Le temperature estremamente basse mantenute durante il presente protocollo sono probabilmente sufficienti per raggiungere gli obiettivi dei mezzi tampone convenzionali che prevengono la degradazione dell'RNA (purché i campioni siano tenuti sommersi) e facilitano le applicazioni molecolari a valle. Per convalidare questa ipotesi, abbiamo estratto l'RNA dai tricomi isolati e stimato l'integrità dell'RNA utilizzando kit disponibili in commercio. Gli elevati valori RIN ottenuti (da 9,4 a 10) e la cromatografia su gel distinta (Figura 11) indicano chiaramente un'elevata integrità dell'RNA. I campioni di RNA sono stati ulteriormente analizzati da RNAseq e sono state ottenute letture di alta qualità di >20 M da tutte le librerie.

Al fine di convalidare che, effettivamente, l'mRNA dalla frazione di tricomi isolati è arricchito in geni espressi dai tricomi, abbiamo confrontato i nostri risultati di espressione genica per l'infiorescenza e i corrispondenti tricomi a peduncolo isolati con i precedenti risultati presentati da Livingston et ^al.14, che caratterizzavano l'espressione genica dei tricomi purificati della cannabis (adattati dalla loro Tabella supplementare 1 ). Il loro protocollo consisteva nella miscelazione in tampone acquoso, filtraggio attraverso setacci e, infine, purificazione dei tricomi utilizzando un gradiente di Percoll. I geni espressi dai tricomi sono stati caratterizzati come quelli più altamente correlati (p > 0,95) con l'espressione genica della cannabidiolica sintasi (CBDAS), un marcatore genico¹⁴ specifico del tricomi. Il confronto dell'espressione genica tra i risultati ottenuti con il presente protocollo e quelli presentati in Livingston et al.14 mostra che i 12 geni più altamente arricchiti nella nostra frazione di tricomi sono stati arricchiti anche nello studio ¹⁴ di Livingston et al., incluso il gene marcatore tricomo CBDAS (Tabella 1). In particolare, dal presente protocollo è stato ottenuto un rapporto di arricchimento significativamente più elevato. Questi risultati confermano la validità del presente protocollo per lo studio dell'espressione genica arricchita di tricomi.

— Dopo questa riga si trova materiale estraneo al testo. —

theorem pageHigh_says (u : State) (p i : Nat) (w : Bool) (R : Prop) [Decidable R] :
    Says { u with nvs := { u.nvs with fixHigh := u.nvs.fixHigh || w } } (if w = true ∧ ¬ R then [(.nvsFixHigh, [p, i])] else [])
      (if w = true then [118] else []) (u.pageHigh p i w R) := by
  unfold State.pageHigh
  cases w with
  | false => simp; exact Says.refl u
  | true =>
    by_cases hR : R
    · simp [hR]; exact (Says.refl _).raise 118 (by decide)
    · simp [hR]; exact ((Says.refl _).record .nvsFixHigh _).raise 118 (by decide)

theorem pageSays_says (u : State) (p i : Nat) (w bad : Bool) (R : Prop) [Decidable R] :
    Says { u with nvs := { u.nvs with fixHigh := u.nvs.fixHigh || w, uncorrSeen := u.nvs.uncorrSeen || bad } } (u.pageRecords p i w bad R)
      ((if w = true ∨ bad = true then [118] else []) ++ if bad = true ∧ p = 1 ∧ u.sys.mode = .solo then [70] else []) ((u.pageHigh p i w R).pageBad p i bad) := by
  have h1 := pageHigh_says u p i w R
  unfold State.pageBad State.pageRecords
  generalize u.pageHigh p i w R = v at h1 ⊢
  cases bad with
  | false => simpa using h1
  | true =>
    have h2 := ((h1.upd (fun x => { x with nvs := { x.nvs with uncorrSeen := true } }) (fun _ _ _ _ _ => rfl) rfl rfl).record .nvsUncorrectable [p, i]).raise 118 (by decide)
    generalize (State.record { v with nvs := { v.nvs with uncorrSeen := true } } .nvsUncorrectable [p, i]).raise 118 = x at h2
    have hm : x.sys.mode = u.sys.mode := by rw [h2.toReports.sys]
    have hw : x.wb = u.wb := by rw [h2.toReports.wb]
    simp only [if_true, Bool.or_true, or_true, true_and]
    rw [hm]
    by_cases hc : p = 1 ∧ u.sys.mode = .solo
    · rw [if_pos hc, if_pos hc, if_pos hc]
      have h3 := (h2.record .guaranteeBroken (x.wb.jsn :: [i] ++ x.streamSeqs)).raise 70 (by decide)
      have hq : x.streamSeqs = u.streamSeqs := by unfold State.streamSeqs; rw [hw]
      rw [hq, hw] at h3
      refine ⟨?_, ?_, fun k => (?_ : _ = _)⟩
      · have := h3.toReports; unfold State.guaranteeBroken; rw [hq, hw]; exact this
      · have := h3.log; unfold State.guaranteeBroken; rw [hq, hw]; simpa using this
      · unfold State.guaranteeBroken; rw [hq, hw]
        refine (h3.events k).trans ?_
        cases w <;> simp [Bool.or_assoc]
    · rw [if_neg hc, if_neg hc, if_neg hc, List.append_nil, List.append_nil]
      exact ⟨h2.toReports, h2.log, fun k => (h2.events k).trans (by cases w <;> simp)⟩

theorem readPage_eq (s : State) (p i f : Nat) (b : Bool) (g : Page) (h : (s.page p i).getD { t := partStrength p } = g) : s.readPage p i f b =
    State.pageBad (State.pageHigh (s.setPage p i { g with maxFix := f % 128, uncorr := g.uncorr || b, excess := if decide (s.fixWarn p g ≤ f) = true then satAt 255 (g.excess + 1) else g.excess, reported := if decide (s.fixWarn p g ≤ f) = true then s.ptDay else g.reported })
      p i (decide (s.fixWarn p g ≤ f)) (g.reported = s.ptDay)) p i b := by
  subst h
  rfl

theorem readPage_regs (s : State) (p i f : Nat) (b : Bool) : (s.readPage p i f b).regs = s.regs := by
  rw [readPage_eq s p i f b _ rfl]
  rw [(pageSays_says _ _ _ _ _ _).toReports.frame]
  rfl

theorem readPages_regs (l : List (Nat × Nat × Nat × Bool)) : ∀ s : State, (l.foldl (fun s r => s.readPage r.1 r.2.1 r.2.2.1 r.2.2.2) s).regs = s.regs := by
  induction l with
  | nil => exact fun v => rfl
  | cons r l ih => exact fun v => (ih _).trans (readPage_regs v _ _ _ _)

/-- What a read of a page keeps and says. -/
theorem readPage_facts (s : State) (p i f : Nat) (b : Bool) (g : Page) (h : s.page p i = some g) : ∃ g', (s.readPage p i f b).page p i = some g' ∧ g'.t = g.t ∧
    g'.maxFix = f % 128 ∧ g'.uncorr = (g.uncorr || b) ∧ g'.excess = (if s.fixWarn p g ≤ f then satAt 255 (g.excess + 1) else g.excess) ∧
    Says { s with nvs := { s.nvs with pages := assocSet s.nvs.pages (p, i) g', fixHigh := s.nvs.fixHigh || decide (s.fixWarn p g ≤ f), uncorrSeen := s.nvs.uncorrSeen || b } }
      (s.pageRecords p i (decide (s.fixWarn p g ≤ f)) b (g.reported = s.ptDay))
      ((if s.fixWarn p g ≤ f ∨ b = true then [118] else []) ++ if b = true ∧ p = 1 ∧ s.sys.mode = .solo then [70] else []) (s.readPage p i f b) := by
  have e := readPage_eq s p i f b g (by rw [h]; rfl)
  generalize hg : ({ g with maxFix := f % 128, uncorr := g.uncorr || b, excess := if decide (s.fixWarn p g ≤ f) = true then satAt 255 (g.excess + 1) else g.excess, reported := if decide (s.fixWarn p g ≤ f) = true then s.ptDay else g.reported } : Page) = g' at e
  have k := pageSays_says (s.setPage p i g') p i (decide (s.fixWarn p g ≤ f)) b (g.reported = s.ptDay)
  rw [← e] at k
  refine ⟨g', ?_, by rw [← hg], by rw [← hg], by rw [← hg], by rw [← hg]; simp, ?_⟩
  · have := k.toReports.frame
    rw [this]
    exact (page_setPage s p i p i g').trans (if_pos rfl)
  · simp only [decide_eq_true_eq] at k
    exact k

end Sys2Proof.Machine
end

Inoltre, abbiamo confrontato i dati di espressione di cinque geni di actina della cannabis, poiché l'actina è spesso usata come gene di riferimento per gli studi sul trascrittoma (Tabella 2). I nostri risultati sia per i tricomi isolati peduncolati che per quelli sessili erano paragonabili a quelli riportati dallo studio Livingston et al.¹⁴.

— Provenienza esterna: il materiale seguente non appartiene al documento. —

-- ==== Sys2Proof/Tests/Slice0.lean ====
section
/-! SUPPORT. Tests: for every obligation with hypotheses, clause by clause, a state and operands that meet them together (the theorems
test_hyp_<Name>); the checks of Instr.wf with an ill-formed term for each; single steps with results read from the spec's rules. -/

open Sys2Proof Sys2Proof.Machine
namespace Sys2Proof.Tests
set_option Elab.async false
set_option linter.unusedTactic false
set_option linter.unreachableTactic false

/-- The machine right after reset. -/
def z : State := State.reset
/-- Core 0 in machine mode. -/
def c0 : Requester := .core 0 false .machine
/-- Reset, in a mode, every domain on. -/
def zm (m : Mode) : State := { z with sys := { z.sys with mode := m, domains := 0xFF, bootStage := 3 } }
/-- In BOOT, a number of stages verified. -/
def bt (n : Nat) : State := { z with sys := { z.sys with mode := .boot, domains := 0xFF, bootStage := n } }
/-- A holder of the lease in ACTIVE. -/
def act : State := { zm .active with wb := { z.wb with lease := .held, lane0 := true, lane1 := true, refReach := true } }
/-- The state after a command. -/
def nx (c : Instr) (s : State) : State := match exec c s with
  | .next t => t
  | .fault _ | .refused _ => s
/-- A descriptor with fields at byte offsets: offset, bytes, value. -/
def desc (l : List (Nat × Nat × Nat)) : List Byte :=
  l.foldl (fun b f => b.take f.1 ++ leBytes f.2.1 f.2.2 ++ b.drop (f.1 + f.2.1)) (List.replicate 64 0)
/-- An operation of engine `e` with opcode `o` and further descriptor fields. -/
def mkOp (e o : Nat) (l : List (Nat × Nat × Nat) := []) : Op :=
  { tag := 0, issuer := 0, ring := 0, idx := 0, bytes := desc ((0, 1, o) :: l), engine := e }
/-- The state with one operation in flight under tag 0. -/
def fly (s : State) (o : Op) : State := { s with hq := { s.hq with ops := [o] } }
/-- The state with one accepted work under JSN 1, covered by the cut. -/
def wk (s : State) (o : Op) : State := { s with hq := { s.hq with work := [{ o with jsn := some 1 }] }, wb := { s.wb with covered := 1 } }
def hb0 : HbBody := ⟨.active, .held, 0, 0, 0, true, true, 0, 0, false⟩
def he0 : HelloBody := ⟨0, 0, 0, 0, false, 0, 0, false⟩
def me0 : ManEntry := ⟨0, 0, 0, 0, 0⟩
def mp0 : ManPart := ⟨1, 0, 0, 0, 0, 0, 1, 0, []⟩
def mn0 : ManSt := ⟨0, 1, 0, 1, [], 0, [], []⟩
def je0 : JEntry := ⟨1, 0, .lease 0 false⟩
def st0 : Stream := { id := 0 }
def rm0 : RefMsg := { type := .request, slotB := false, pairId := 0, seq := 0, termUs := 0, gen := 0 }
def rp0 : RefPair := { pairId := 0 }
def sw0 : Sweep := { epoch := 1, angle := 0, astatus := 0, meet := 0, mode := 0 }
def sm0 : Sample := { epoch := 1, ntype := .cell }
def nc0 : NodeCmd := { type := 0, body := [] }
def ih0 : ImageHdr := ⟨0, 0, 0, 0, 0, false, true, 0, 60, [], []⟩
def wr0 : WorkerReport := ⟨0, 0, 0, 0, 0, 0, 0, 0, 0, 0, 0, 0, 0, 0, 0, 0, 0⟩
def sp0 : SetPoint := ⟨0, 0, 0, 0, 0, false, false, 0, {}, 0⟩
def ps0 : ProtSet := ⟨1, 0, 0, 100, 200, 0, 0, false, 0, [], [], [], []⟩
def ge0 : GroupEntry := ⟨true, false, 0, 0, 0, 0, 0⟩
def im0 : ProgImage := ⟨[], false, 0, 0, 0, 100, 3, 1000, 100000, [], [], []⟩
def it0 : ProgItem := ⟨0, 0, 0, 0, 0, false, 0, 1⟩
def cf0 : CanFrame := { id := 0, ide := false, fmt := 1, data := [] }
def tx0 : TxBuf := ⟨cf0, false, none, 0⟩
def pos0 : RingPos := ⟨.cell, 1, 0, 0, 0, [], 0⟩
def se0 : Session := ⟨0, 0, 0, 0, [], [], [], []⟩
def tf0 : TimedFrame := { id := 0, work := none, network := 0, prio := 0, ptBase := false, due := 0, latePolicy := false, bytes := [] }
def fo0 : Force := ⟨0, 0, 0, 0, 0, {}, 0, 0⟩
def ar0 : Artefact := ⟨1, 0, 0, 0, 0, none, 0, [], []⟩
/-- Memory with fields at addresses: address, bytes, value. -/
def cells (l : List (Nat × Nat × Nat)) : List Host.Cell := l.foldl (fun m f => Memory.writeN m f.1 (leBytes f.2.1 f.2.2)) []
/-- The public key that is the neutral point. -/
def idKey : List Byte := 1 :: List.replicate 56 0
/-- A signature that holds under `idKey`. -/
def idSig : List Byte := idKey ++ List.replicate 57 0
/-- An artefact of a TYPE in memory from address 0, signed under a key index, with a body of `n` bytes. -/
def artMem (type key n : Nat) (body : List (Nat × Nat × Nat) := []) : List Host.Cell :=
  cells ([(0, 2, 1), (2, 1, type), (3, 1, key), (4, 4, n), (64 + n, 1, 1)] ++ body.map fun f => (64 + f.1, f.2))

Infine, abbiamo calcolato i dati di espressione e arricchimento dei tricomi per i geni della famiglia delle proteine leganti la clorofilla a-b, che presumibilmente non sono arricchiti con tricomi (Tabella 3). Infatti, i 12 membri di questa famiglia di geni hanno mostrato un fattore di arricchimento dei tricomi di <1, che funge da controllo negativo per l'arricchimento dei tricomi. Questi risultati combinati indicano i modelli di espressione unici dell'infiorescenza e delle frazioni isolate di tricomi e supportano l'integrità e la qualità del tricomi isolato.

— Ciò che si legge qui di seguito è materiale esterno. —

-- ==== Sys2Proof/Machine/Ops.lean ====
section
/-! DEFINITION. The named operations over the state: the marks (spec/60_exceptions.md R162, R163), the FIFO (R30, R85,
R112), the configuration registers (R82, R83), the device reset (R180), the end of a cycle (R10, R11), and the checks
of a write (R80, R81). The block takes no exception (R160, R165), so there is no entry and no return; the device reset
is the nearest thing (R165). -/

namespace Sys2Proof.Machine

/-- `raise Refused(r)` (R10, R31): the mark is set and never cleared. -/
def raiseRefused (r : Refusal) (s : State) : State :=
  { s with refused := true, refusals := s.refusals ++ [r] }

/-- `raise Fault(f)` (R10, R31): the fault is recorded and never removed. -/
def raiseFault (f : Fault) (s : State) : State :=
  { s with faults := s.faults ++ [f] }

/-- `push(w)` (R10, R107, R112): onto a full FIFO it records the fault and does not push. -/
def pushWord (w : Word) (s : State) : State :=
  if fifoHasRoom s then { s with fifo := s.fifo ++ [w] } else raiseFault (.fifoOverflow s.cycle s.sc s.mux) s

/-- R82: `ConversionTimeout <- data; wr_T <- true`. -/
def storeTimeout (data : Payload) (s : State) : State :=
  { s with conversionTimeout := data, wrT := true }

/-- R83: `SampleCount <- data; wr_N <- true`. -/
def storeCount (data : Payload) (s : State) : State :=
  { s with sampleCount := data, wrN := true }

/-- R180: what a cycle with `rst = 1` does to the block. The marks stay (R31). What becomes unspecified is a free value
(log 6). -/
def deviceReset (s : State) : State :=
  { s with
    state := .idle
    conversionTimeout := Config.freeConversionTimeout s.cycle
    sampleCount := Config.freeSampleCount s.cycle
    sc := Config.freeSc s.cycle
    mux := Config.freeMux s.cycle
    tc := Config.freeTc s.cycle
    bank := Config.freeBank s.cycle
    fifo := []
    wrT := false
    wrN := false }

/-- The clock edge ends the present cycle (R11): the next cycle's inputs come to the ports, and the host's reads of
that cycle are issued. -/
def endCycle (s : State) : State :=
  { s with
    cycle := s.cycle + 1
    ports := (nextEnv s).toPorts (s.cycle + 1)
    reads := s.reads + (nextEnv s).reads
    env := s.env.tail }

/-- R130, R163: a second host's write in the present cycle sets the mark and does nothing else. In a reset cycle the
reset check comes first (R164). -/
def markSecondHost (s : State) : State :=
  if s.ports.secondHost then raiseRefused (if s.ports.rst then .writeDuringReset else .secondHost) s else s

/-- R80: the checks that come before the register id is looked at, in their order. -/
def commonRefusal (s : State) : Option Refusal :=
  if s.ports.rst then some .writeDuringReset
  else if anotherWriteLands s then some .writeCollision
  else none

/-- R80, R84: the refusal of a write to a reserved register; there is always one. -/
def reservedRefusal (s : State) : Refusal :=
  (commonRefusal s).getD .reservedRegister

/-- R80: the refusal of a configuration write, if any. -/
def configRefusal (s : State) : Option Refusal :=
  match commonRefusal s with
  | some r => some r
  | none => if s.state = .idle then none else some .configWhileBusy

/-- R80 and then R81: the refusal of a trigger write, if any. -/
def triggerRefusal (data : Payload) (s : State) : Option Refusal :=
  match commonRefusal s with
  | some r => some r
  | none =>
    if data ≠ 0x0001 then some .triggerPayload
    else if s.state ≠ .idle then some .triggerWhileBusy
    else if !(s.wrT && s.wrN) then some .configUnwritten
    else if !sampleCountInRange s then some .sampleCountRange
    else none

end Sys2Proof.Machine
end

Figura 1: Configurazione per il caricamento del becher di vetro da 1 L. La rete dello schermo da 1 mm è fissata ai lati del becher di vetro tramite alcuni elastici (non mostrati). Il becher di vetro da 1 L deve essere caricato in posizione verticale. Fare clic qui per visualizzare una versione ingrandita di questa figura.

Figura 2: Messa a punto del setaccio della farina. Il setaccio della farina è dotato di un microsetaccio da 350 μm tramite elastici nella parte inferiore (non mostrato). Fare clic qui per visualizzare una versione ingrandita di questa figura.

Figura 3: Impostazione della prima fase dell'isolamento dei tricomi. Fare clic qui per visualizzare una versione ingrandita di questa figura.

Figura 4: Configurazione del becher di vetro. Il bicchiere di vetro dotato di tre strati di rete schermo-porta (zanzara) da 1 mm fissati tramite elastici all'apertura. L'apertura del becher è rivolta verso il basso. Fare clic qui per visualizzare una versione ingrandita di questa figura.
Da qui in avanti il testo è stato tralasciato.